3

I would like to find the pdf for the $n-1$ interarrival times $w$ of $n$ iid events from an exponential distribution of time constant $\tau$. Using the fact that the first event follows an exponential distribution of time constant $\tau/n$, and using memorylessness, I can show that the pdf for interarrival time $j$ is an exponential distribution of time constant $\tau/(n-j)$. In other words, for fixed $n$ and $j$, the distribution of waiting time $j$ follows an exponential distribution of time constant $\tau/(n-j)$ - I have simulated this and obtained consistent results.

However, I don't see how to get to the overall distribution of the interarrival times.

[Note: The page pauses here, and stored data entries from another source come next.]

/-! ## Reports and counts (R247, R259) -/

/-- A REPORT's effect on its lantern (R259). -/
def State.report (s : State) (n : Nat) (b : List Byte) (stamp : Nat) : State :=
  let energy := beNat ((b.drop 6).take 4)
  let last := s.lget n oENERGYLAST 4
  let total := s.lget n oENERGY 8
  let d := (energy + 2 ^ 32 - last) % 2 ^ 32
  let first := !(s.bcn.reported.contains n) && last == 0 && total == 0
  let s := if s.bcn.reported.contains n then s else { s with bcn := { s.bcn with reported := s.bcn.reported ++ [n] } }
  let s := s.putFaults n (beNat ((b.drop 2).take 2) % 2 ^ 15)
  let s := ((s.lput n oTEMP 2 (beNat ((b.drop 4).take 2))).lput n oARCNOW 1 (fldB b 10 1)).lput n oREPORT 8 stamp
  let s := if first then s
    else if d < 2 ^ 31 then s.lput n oENERGY 8 ((total + d) % 2 ^ 64)
    else s.lput n oRESETS 4 ((s.lget n oRESETS 4 + 1) % 2 ^ 32)
  s.lput n oENERGYLAST 4 energy

/-- REPORT (R259): the waiting REPORT message is taken. -/
def execReport (s : State) : Out' :=
  .next (match s.takeMsg 0x81 with
    | none => s
    | some (w, b, stamp, s) =>
      let la := beNat (b.take 2)
      (if s.eccUncorr (s.revKey w la) 4 then s.bcnDdrErr (s.revKey w la)
        else match s.revFind w la with
        | none => s.incSat BCN_MSG_NO_LANTERN 0
        | some n => if s.recBad n then s.bcnDdrErr (s.lrec n) else s.report n b stamp).msgDone)

/-- COUNT (R247): the waiting COUNT message is taken. A ZONE above 2,047 names no zone. -/
def execCount (s : State) : Out' :=
  .next (match s.takeMsg 0x82 with
    | none => s
    | some (_, b, stamp, s) =>
      let z := beNat (b.take 2)
      (if z < 2048 then
        let a := bcnZone z
        let s := s.wle (a + 16) 4 ((s.rle (a + 16) 4 + beNat ((b.drop 2).take 2)) % 2 ^ 32)
        (s.wle (a + 24) 4 (stamp / 1000000000 % 2 ^ 32)).wle (a + 28) 4 (s.rle (a + 28) 4 ||| 1024)
      else s).msgDone)

/-- BCN_ALIVE (R256): an ALIVE message is taken; its frame has done all it does. -/
def execBcnAlive (s : State) : Out' :=
  .next (match s.takeMsg 0x84 with
    | none => s
    | some (_, _, _, s) => s.msgDone)

/-! ## Campaigns (R262 to R266) -/

def State.campTo (s : State) (c st : Nat) : State := (s.p BCN_CAMP_STATUS_STATE (dCamp c) st).fireEdge srcBcnCamp

/-- The campaign ends FAILED with a FAIL, its progress STATE 3 (R265). -/
def State.campFail (s : State) (c fail : Nat) : State :=
  ((s.p BCN_CAMP_STATUS_FAIL (dCamp c) fail).progEnd progCamp (dCamp c) 3).campTo c 4

/-- A target takes a status and a count of chunks, in its record too, unless that cannot be reached (R268). -/
def State.putTarget (s : State) (c : Nat) (t : CampTarget) : State :=
  let x := s.camp c
  let s := s.setCamp c { x with targets := x.targets.map fun y => if y.lantern = t.lantern then t else y }
  if s.recBad t.lantern then s.bcnDdrErr (s.lrec t.lantern)
  else
  let b := s.lget t.lantern oSTATUS 1
  let s := s.lput t.lantern oSTATUS 1 (b - b % 8 + t.status)
  (s.lput t.lantern oFWCAMP 1 c).lput t.lantern oFWACKED 4 t.acked

/-- Gateways of a campaign's targets, ascending. -/
def BcnCamp.gateways (x : BcnCamp) : List Nat := (List.range 1024).filter fun w => x.targets.any (·.gw == w)

def BcnCamp.at_ (x : BcnCamp) (w : Nat) : List CampTarget := x.targets.filter (·.gw == w)
def BcnCamp.finished (x : BcnCamp) (w : Nat) : Bool := (x.at_ w).all CampTarget.final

In other words, for fixed $n$, what is the pdf of the distribution of all of the $w_k$, regardless of $j$?

I would have thought the pdf of $w$ is just the average of the pdfs of $w_i$, in other words a linear combination of exponentials, but I have tried some simulations, and the result looks more like a single exponential.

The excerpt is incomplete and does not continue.